** Task directions **
Would you restate the entries below word for word, starting at the first line and ending with the one that has "firmware, by the"?

** Records supplied **
---*---
-- ==== Sys2Proof/Machine/Bus.lean ====
section
/-!
DEFINITION. Machine/Bus.lean: the register bus (R5 to R10, R26, R28, R29): one word read or written by the host, by
firmware, by the ring or over JTAG; the boot record and the placement record as the host reads them (R53, R178); the biscuits
a host sends and takes (R116); REGISTER_WRITE.
-/

namespace Sys2Proof.Machine

open Sys2Proof

/-! ### Biscuits of the host (R116) -/

/-- SEND of TRING_BTXCTL (R112, R116): the staged biscuit is queued with SRC and CRC filled in; refused where the queue is full,
the type is not allowed or HOP is 0. -/
def State.biscuitSend (s : State) : State :=
  let b := (List.range 4).flatMap (fun k => leBytes 4 (s.reg (A.TRING_BTXk k)).toNat)
  let ty := u8 b 0
  if s.ring.txq.length < 8 ∧ (ty = 3 ∨ ty = 4 ∨ 128 ≤ ty) ∧ u16 b 2 ≠ 0 then
    let b := slice b 0 4 ++ leBytes 2 s.ringPos ++ slice b 6 9
    s.ringQueue false (b ++ [crc8 0 b])
  else s.ev A.TRING_EVENT 18

/-- POP of TRING_BRXCTL: the head of the receive queue is discarded. -/
def State.biscuitPop (s : State) : State :=
  let rest := s.ring.rxq.drop 1
  { s with ring := { s.ring with rxq := rest } }

/-- BISCUIT_SEND. -/
def execBiscuitSend (s : State) : Host.Outcome State Fault Refusal := .next s.biscuitSend
/-- BISCUIT_POP. -/
def execBiscuitPop (s : State) : Host.Outcome State Fault Refusal := .next s.biscuitPop

/-! ### Records in shared SRAM (R53, R178) -/

/-- An attempt of the boot record. -/
def BootAttempt.bytes (x : BootAttempt) : List (BitVec 8) :=
  [BitVec.ofNat 8 x.source, BitVec.ofNat 8 (x.copy + if x.common then 128 else 0), BitVec.ofNat 8 x.lastCheck,
   BitVec.ofNat 8 x.err] ++ leBytes 2 x.ty ++ leBytes 2 x.inst

/-- The boot record (R53). -/
def State.bootRecord (s : State) : List (BitVec 8) :=
  let b := s.boot
  leBytes 4 0x43455242 ++
  [BitVec.ofNat 8 b.state, BitVec.ofNat 8 b.mode, BitVec.ofNat 8 (b.bootsel + if b.bootselBad then 128 else 0),
   BitVec.ofNat 8 (b.actSource + 4 * b.actCopy + if b.actCommon then 8 else 0)] ++
  leBytes 4 b.tEarly ++ leBytes 4 b.tFull ++ leBytes 4 b.secver.toNat ++ slice b.configId 0 8 ++
  leBytes 2 b.dryfit.length ++ leBytes 2 b.vmapDropped ++
  slice (b.attempts.flatMap BootAttempt.bytes) 0 64 ++ List.replicate 160 0 ++
  slice (b.dryfit.flatMap (fun e => slice e 0 16)) 0 3840

/-- First address of the placement record (R178). -/
abbrev placementBase : Nat := 0x207EE000
/-- First address of the veneer staging area (R53). -/
abbrev stagingBase : Nat := 0x207EF000
/-- First address of the boot record (R53). -/
abbrev recordBase : Nat := 0x207FF000

/-- A byte of the memory windows: the two records as the device keeps them, where the host has not written over them; a byte
that nothing has written reads 0 (log entry 3). -/
def State.memByte (s : State) (a : Nat) : BitVec 8 :=
  if recordBase ≤ a ∧ a < recordBase + 4096 then (Tbl.get none s.boot.overlay a).getD (s.bootRecord.getD (a - recordBase) 0)
  else if placementBase ≤ a ∧ a < stagingBase then
    (Tbl.get none s.boot.overlay a).getD (s.placementRecord.getD (a - placementBase) 0)
  else Tbl.get 0 s.mem a

/-- Write a byte of the memory windows. -/
def State.setMemByte (s : State) (a : Nat) (x : BitVec 8) : State :=
  if (recordBase ≤ a ∧ a < recordBase + 4096) ∨ (placementBase ≤ a ∧ a < stagingBase) then
    { s with boot := { s.boot with overlay := Tbl.set none s.boot.overlay a (some x) } }
  else { s with mem := Tbl.set 0 s.mem a x }

/-- The word at `a` of a memory window (R2). -/
def State.memWord (s : State) (a : Nat) : BitVec 32 :=
  BitVec.ofNat 32 (ofLe ((List.range 4).map (fun i => s.memByte (a + i))))

/-- Write a word of a memory window (R2). -/
def State.setMemWord (s : State) (a : Nat) (v : BitVec 32) : State :=
  s.forAll 4 (fun i t => t.setMemByte (a + i) (BitVec.ofNat 8 (v.toNat / 256 ^ i)))

/-- `n` bytes of a memory window. -/
def State.memBytes (s : State) (a n : Nat) : List (BitVec 8) := (List.range n).map (fun i => s.memByte (a + i))

/-- The shared SRAM window (R28). -/
def inSram (a : Nat) : Bool := decide (0x20000000 ≤ a) && decide (a < 0x20800000)
/-- The DRAM window (R28). -/
def inDram (a : Nat) : Bool := decide (0x80000000 ≤ a) && decide (a < 0x84000000)

/-- A window access is allowed (R29, R453): firmware reaches everything; host and JTAG read the records and the staging area,
and with open debug access the windows; they write the staging area, and with open debug access SRAM in ROM_DEFAULTS and
DRYFIT_DONE and DRAM in ROM_DEFAULTS. -/
def State.windowOk (s : State) (who : Writer) (write : Bool) (a : Nat) : Bool :=
  let staging := decide (stagingBase ≤ a) && decide (a < recordBase)
  match who with
  | .firmware => true
  | .ring => false
  | _ =>
    if write then
      staging || (s.debugOpen && (if inSram a then s.boot.state == bootRomDefaults || s.boot.state == bootDryfitDone
        else s.boot.state == bootRomDefaults))
    else (decide (placementBase ≤ a) && decide (a < recordBase + 4096)) || s.debugOpen

/-! ### Writes by access type (R5, R9) -/

/-- The boot lock (R59). -/
def State.bootLocked (s : State) : Bool := s.on F.SEC_LOCKSTAT_LOCKED

/-- The word a register takes from a write of `v` under the access types of its fields. -/
def RegGroup.written (g : RegGroup) (locked : Bool) (old v : BitVec 32) : BitVec 32 :=
  g.fields.foldl (fun w f =>
    let x := getField v f.lo f.w
    match f.acc with
    | .rw | .rws => putField w f.lo f.w x
    | .rwb => if locked then w else putField w f.lo f.w x
    | .w1c => w &&& ~~~ (v &&& fieldMask f.lo f.w)
    | .w1s => w ||| (v &&& fieldMask f.lo f.w)
    | .ro | .rc | .wo => w) old

/-- A write after boot lock that would change an RWB field of the register (R9). -/
def RegGroup.touchesRwb (g : RegGroup) (old v : BitVec 32) : Bool :=
  g.fields.any (fun f => decide (f.acc = .rwb) && decide (getField old f.lo f.w ≠ getField v f.lo f.w))

/-- An RWB write ignored after boot lock is counted and flagged (R9, R60). -/
def State.rwbIgnored (s : State) (g : RegGroup) (a : Nat) (v : BitVec 32) : State :=
  if s.bootLocked && g.touchesRwb (s.reg a) v then (s.bump F.SEC_LOCKSTAT_IGNORED).ev A.SEC_EVENT 8 else s

/-- A write of a register that acts by the types of its fields alone; addresses without a register ignore it (R10). -/
def State.plainWrite (s : State) (a : Nat) (v : BitVec 32) : State :=
  match findReg a with
  | none => s
  | some g => (s.rwbIgnored g a v).setReg a (g.written s.bootLocked (s.reg a) v)

/-- A field value outside its range refuses the write. -/
def State.plainIf (s : State) (ok : Bool) (a : Nat) (v : BitVec 32) : State := if ok then s.plainWrite a v else s

/-! ### Registers whose writes act (each under the rule of its chapter) -/

/-- SYS. -/
def State.writeSys (s : State) (a : Nat) (v : BitVec 32) : State :=
  if a = A.SYS_RSTCTRL then s.rstctrlWrite v
  else if a = A.SYS_BLKRST then s.blkrstWrite v
  else s.plainWrite a v

/-- PMU and GOV. -/
def State.writePmu (s : State) (a : Nat) (v : BitVec 32) : State :=
  if a = A.PMU_RAILCTRL then s.railctrlWrite v
  else if a = A.PMU_MICB_CFG then s.micbCfgWrite v
  else if a = A.PMU_STBYCTRL then s.stbyctrlWrite v
  else if a = A.PMU_WAKECFG then s.wakecfgWrite v
  else if a = A.GOV_LIMIT then s.govLimitWrite (getField v 0 16)
  else if a = A.GOV_CTRL then s.govCtrlWrite v
  else s.plainWrite a v

/-- HKADC. -/
def State.writeHk (s : State) (a : Nat) (v : BitVec 32) : State :=
  if a = A.HKADC_CTRL then s.hkCtrlWrite v
  else match arrIdx (A.HKADC_ENTk_WIN 0) 0x20 64 a with
    | some k => s.hkWinWrite k v
    | none => s.plainWrite a v

/-- SENSE. -/
def State.writeSense (s : State) (a : Nat) (v : BitVec 32) : State :=
  if a = A.SENSE_CTRL then s.senseCtrlWrite v
  else if a = A.SENSE_OVR_LIM then s.plainIf (decide (getField v 0 16 ≠ 0)) a v
  else s.plainWrite a v

/-- DECIM. -/
def State.writeDecim (s : State) (a : Nat) (v : BitVec 32) : State :=
  if a = A.DECIM_TRK then s.plainIf (decide (getField v 0 2 ≠ 3)) a v
  else match arrIdx (A.DECIM_PATHk_CFG 0) 0x10 36 a with
    | some k => if k < 32 then s else s.auxPathWrite k v
    | none =>
      if 0x50200 ≤ a ∧ a < 0x50300 then
        (if a % 16 = 12 then s else s.thrWrite ((a - 0x50200) / 16) (a % 16 / 4) v)
      else s.plainWrite a v

/-- LOOP, the repetitive controllers included. -/
def State.writeLoop (s : State) (a : Nat) (v : BitVec 32) : State :=
  if a = A.LOOP_BANKSEL then s.bankselWrite (getField v 0 4) false
  else if a = A.LOOP_RC_SRC then s.rcSrcWrite 0 v
  else if a = A.LOOP_RC_EST then s.rcSrcWrite 1 v
  else if a = A.LOOP_RC_EST_BAND then s.rcSrcWrite 2 v
  else if 0x61000 ≤ a ∧ a < 0x61400 ∧ a % 0x40 = 0 then s.loopCfgWrite ((a - 0x61000) / 0x40) v
  else if 0x64000 ≤ a ∧ a < 0x64800 then s.bankWrite ((a - 0x64000) / 0x80) (a % 0x80 / 0x40) (a % 0x40 / 4) v
  else if 0x66000 ≤ a ∧ a < 0x68000 then s.fbWrite ((a - 0x66000) / 0x200) (a % 0x200 / 8) (decide (a % 8 = 4)) v
  else if 0x68100 ≤ a ∧ a < 0x68300 then
    let c := (a - 0x68100) / 0x20
    let r := a % 0x20
    if r = 0 then s.rcCfgWrite c v
    else if r = 4 then s.rcGainWrite c v
    else if r = 8 then s.rcConvWrite c v
    else if r = 12 then (let t := s.plainWrite a v; if v.getLsbD 0 then t.rcClear c else t)
    else s
  else if 0x6C000 ≤ a then s.rcTableWrite ((a - 0x6C000) / 4) v
  else s.plainWrite a v

/-- MOD: VFS and MODE take a value from firmware alone (R188). -/
def State.writeMod (s : State) (who : Writer) (a : Nat) (v : BitVec 32) : State :=
  match arrIdx (A.MOD_DIEd_SHED 0) 0x10 2 a with
  | some _ =>
    s.plainIf (decide (getField v 16 8 ≠ 0) && decide (1 ≤ getField v 8 4) && decide (getField v 8 4 ≤ 8) &&
      decide (getField v 0 8 ≠ 0)) a v
  | none =>
    if a = A.MOD_RAMP then s.plainIf (decide (1 ≤ getField v 0 8) && decide (getField v 0 8 ≤ 16)) a v
    else match arrIdx (A.MOD_OUTo_CFG 0) 0x20 16 a with
      | some o =>
        if getField v 16 4 < 4 ∨ 12 < getField v 16 4 then s
        else
          let t := s.plainWrite a v
          if who = .firmware then (t.wr (F.MOD_OUTo_CFG_VFS o) (getField v 0 16)).wr (F.MOD_OUTo_CFG_MODE o) (getField v 22 2) else t
      | none => match arrIdx (A.MOD_OUTo_CTRL 0) 0x20 16 a with
        | some o => s.outCtrlWrite o v
        | none => match arrIdx (A.MOD_CHc_CFG 0) 0x10 16 a with
          | some c => s.tripLimWrite c (getField v 0 5)
          | none => s.plainWrite a v

/-- GUARD: the ceilings only fall (R294); F_P and WIN_LOG2 are RWB. -/
def State.writeGuard (s : State) (a : Nat) (v : BitVec 32) : State :=
  if 0x80100 ≤ a ∧ a < 0x80500 ∧ a % 0x40 < 16 then
    let o := (a - 0x80100) / 0x40
    let c := a % 0x40 / 4
    let f := ceilingField o c
    let t := s.plainWrite a (putField v f.lo f.w (s.rd f))
    if a % 4 = 0 then t.clampWrite o c (getField v f.lo f.w) else s
  else s.plainWrite a v

/-- PORT. -/
def State.writePort (s : State) (a : Nat) (v : BitVec 32) : State :=
  if a = A.PORT_GSTART then
    if getField v 0 2 = 3 then s
    else (let t := s.wr F.PORT_GSTART_SRC (getField v 0 2); if v.getLsbD 8 then t.gstartFire else t)
  else if a = A.PORT3_IEC_CFG then
    let keep := if s.pState 3 = pOff then v else F.PORT3_IEC_CFG_DIR.put (s.rd F.PORT3_IEC_CFG_DIR) v
    (s.plainWrite a keep).portDivider 3
  else
    let n := (a - 0xA0000) / 0x1000
    let r := a % 0x1000
    if 4 ≤ n then s
    else if r = 0 then s.portCfgWrite n v
    else if r = 4 then s.portCtrlWrite n v
    else if r = 0x14 then s.portSlotmask n v false
    else if r = 0x24 then (if 4 ≤ getField v 8 4 ∧ getField v 8 4 ≤ 10 then s.plainWrite a v else s.portRefused n)
    else if 0x40 ≤ r ∧ r < 0x50 ∧ r % 4 = 0 then s.portMapWrite n false ((r - 0x40) / 4) v
    else if 0x50 ≤ r ∧ r < 0x60 ∧ r % 4 = 0 then s.portMapWrite n true ((r - 0x50) / 4) v
    else s.plainWrite a v

/-- TRING. -/
def State.writeTring (s : State) (a : Nat) (v : BitVec 32) : State :=
  if a = A.TRING_CFG then s.tringCfgWrite v
  else if a = A.TRING_CTRL then (let t := if v.getLsbD 0 then s.ringStart else s; if v.getLsbD 1 then t.ringStop else t)
  else if a = A.TRING_BTXCTL then (if v.getLsbD 0 then s.biscuitSend else s)
  else if a = A.TRING_BRXCTL then (if v.getLsbD 0 then s.biscuitPop else s)
  else match arrIdx (A.TRING_RXMAPk 0) 4 16 a with
    | some k => s.tringMapWrite false k v
    | none => match arrIdx (A.TRING_TXMAPk 0) 4 16 a with
      | some k => s.tringMapWrite true k v
      | none => s.plainWrite a v

/-- FCOL (R404 to R412). -/
def State.writeFcol (s : State) (who : Writer) (a : Nat) (v : BitVec 32) : State :=
  if a = A.FCOL_CTRL then s.fcolCtrlWrite who v
  else if a = A.FCOL_WDOG then s.wdogWrite who
  else if a = A.FCOL_JIG then s.jigWrite who v
  else if 0xC1000 ≤ a ∧ a < 0xC1800 ∧ a % 16 < 12 ∧ a % 4 = 0 then s.ruleWrite who ((a - 0xC1000) / 16) (a % 16 / 4) v
  else s.plainWrite a v

/-- INTC (R436 to R445). -/
def State.writeIntc (s : State) (a : Nat) (v : BitVec 32) : State :=
  if a = A.INTC_COMPLETE then s.intcComplete (getField v 0 8)
  else if a = A.INTC_CQ_CFG then s.intcCqCfgWrite v
  else match arrIdx (A.INTC_ENk 0) 4 4 a with
    | some k => s.intcEnWrite k v
    | none => (s.plainWrite a v).alertSettle

/-- Is the stored DSPX_ZC value in range? -/
def zcRampOk (v : BitVec 32) : Bool := decide (4 ≤ getField v 8 4) && decide (getField v 8 4 ≤ 10)

/-- DSPX. -/
def State.writeDspx (s : State) (a : Nat) (v : BitVec 32) : State :=
  if a = A.DSPX_PLAYCMD then s.playCmd v
  else if a = A.DSPX_ZC then (if zcRampOk v then s.plainWrite a v else s.dspRefused)
  else if 0xF0100 ≤ a ∧ a < 0xF0180 ∧ a % 8 = 0 then s.genCfgWrite ((a - 0xF0100) / 8) v
  else if 0xF0100 ≤ a ∧ a < 0xF0180 ∧ a % 8 = 4 then s.genFreqWrite ((a - 0xF0100) / 8) v
  else if 0xF1000 ≤ a ∧ a < 0xF1800 ∧ a % 16 = 0 then s.ctxCfgWrite ((a - 0xF1000) / 16) v
  else if 0xF1000 ≤ a ∧ a < 0xF1800 ∧ a % 16 = 4 then s.ctxLevelWrite ((a - 0xF1000) / 16) v
  else s.plainWrite a v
---*---
** Result **
-- ==== Sys2Proof/Machine/Bus.lean ====
section
/-!
DEFINITION. Machine/Bus.lean: the register bus (R5 to R10, R26, R28, R29): one word read or written by the host, by
firmware, by the ring or over JTAG; the boot record and the placement record as the host reads them (R53, R178); the biscuits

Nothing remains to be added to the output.